-- ==== Sys2Proof/Machine/Launch.lean ====
section
/-! DEFINITION. The launch queue of TIM (R443, R445). -/
set_option Elab.async false
namespace Sys2Proof.Machine

/-- Does entry `a` fire before entry `b` (R443): by instant, then PLC, RFA, RFB, Ethernet ports, and within a lane as queued? -/
def firesFirst (a b : Launch) : Bool :=
  decide (a.instant < b.instant) || (a.instant == b.instant && (decide (a.lane < b.lane) || (a.lane == b.lane && decide (a.id < b.id))))

/-- Puts an entry into its place in firing order. -/
def putLaunch (e : Launch) : List Launch → List Launch
  | [] => [e]
  | h :: t => if firesFirst e h then e :: h :: t else h :: putLaunch e t

namespace State

/-- Inserts a launch, or refuses it as late (R443, R445). The owning units never hold more than 256. -/
def launchInsert (lane instant owner ref : Nat) (s : State) : State :=
  let e : Launch := { id := s.tim.nextLaunch, lane := lane, instant := instant, owner := owner, ref := ref }
  let s : State := { s with tim := { s.tim with nextLaunch := s.tim.nextLaunch + 1 } }
  if instant < s.nowNs + 1000 then
    ({ s with tim := { s.tim with late := s.tim.late ++ [e] } } : State).bump Reg.TIM_LATE_LAUNCH
  else if 256 ≤ s.tim.queue.length then s
  else { s with tim := { s.tim with queue := putLaunch e s.tim.queue } }

/-- The output delay of a lane in ns (R137, R173, R176, R443): the medium's first sample leaves within 40 nc, and a radio port's the
transceiver's RX_TX_DELAY.TX_NS ahead of the launch time. -/
def laneDelay (s : State) (lane : Nat) : Nat :=
  if lane = 0 then 40
  else if lane ≤ 8 then 40 + field (s.regI Reg.RFX_RX_TX_DELAY ((lane - 1) / 4)) 31 16
  else 0

/-- Fires the first entry if its instant less the lane's delay has come (R443). -/
def launchFire (s : State) : State :=
  match s.tim.queue with
  | [] => s
  | e :: t =>
    if e.instant ≤ s.nowNs + s.laneDelay e.lane then
      { s with tim := { s.tim with queue := t, fired := s.tim.fired ++ [e] } }
    else s

/-- Is now the instant of a launch (R137, R443): the noon cycle in which device time reaches it less the lane's output delay? -/
def dueAt (lane instant : Nat) (s : State) : Bool := decide (instant ≤ s.nowNs + s.laneDelay lane) && decide (s.nowNs ≤ instant)

/-- A unit's own launch passes the queue (R31, R443): its entry is queued, fires at its instant and is taken by the unit. Not at the
instant, nothing leaves and the entry is gone. DESIGN CHOICE (log entry 97): the entry's insertion, 1 000 nc or more ahead, and its firing
are shown in the one command of the launch. -/
def passLaunch (lane instant owner ref : Nat) (go : State → State) (s : State) : State :=
  if !s.dueAt lane instant then s
  else
    let e : Launch := { id := s.tim.nextLaunch, lane := lane, instant := instant, owner := owner, ref := ref }
    let s : State := { s with tim := { s.tim with nextLaunch := s.tim.nextLaunch + 1, queue := putLaunch e s.tim.queue } }
    let s : State := { s with tim := { s.tim with queue := s.tim.queue.erase e, fired := s.tim.fired ++ [e] } }
    go { s with tim := { s.tim with fired := s.tim.fired.erase e } }

/-- Withdraws an entry, up to 64 nc before it fires (R445). -/
def launchWithdraw (id : Nat) (s : State) : State :=
  { s with tim := { s.tim with queue := s.tim.queue.filter (fun e => e.id != id || decide (e.instant < s.nowNs + s.laneDelay e.lane + 64)) } }

end State

/-- LAUNCH_FIRE (R31, R443). The permits of R32 are the medium unit's to check; a frame on the medium without both ends. -/
def execLaunchFire (s : State) : R := .next s.launchFire.truncateFrames

/-- LAUNCH_WITHDRAW (R445). -/
def execLaunchWithdraw (id : Nat) (s : State) : R := .next (s.launchWithdraw id)

end Sys2Proof.Machine
end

• **Work to complete**:
There is a run of lines above from the one with "s.tim with late" to the one with "if e.instant ≤"; print exactly that run, both ends included, and nothing else.

• **Reply**:
    ({ s with tim := { s.tim with late := s.tim.late ++ [e] } } : State).bump Reg.TIM_LATE_LAUNCH
  else if 256 ≤ s.tim.queue.length then s
  else { s with tim := { s.tim with queue := putLaunch e s.tim.queue } }

/-- The output delay of a lane in ns (R137, R173, R176, R443): the medium's first sample leaves within 40 nc, and a radio port's the
transceiver's RX_TX_DELAY.TX_NS ahead of the launch time. -/
def laneDelay (s : State) (lane : Nat) : Nat :=
  if lane = 0 then 40
  else if lane ≤ 8 then 40 + field (s.regI Reg.RFX_RX_TX_DELAY ((lane - 1) / 4)) 31 16
  else 0

/-- Fires the first entry if its instant less the lane's delay has come (R443). -/
def launchFire (s : State) : State :=
  match s.tim.queue with
  | [] => s
  | e :: t =>
    if e.instant ≤ s.nowNs + s.laneDelay e.lane then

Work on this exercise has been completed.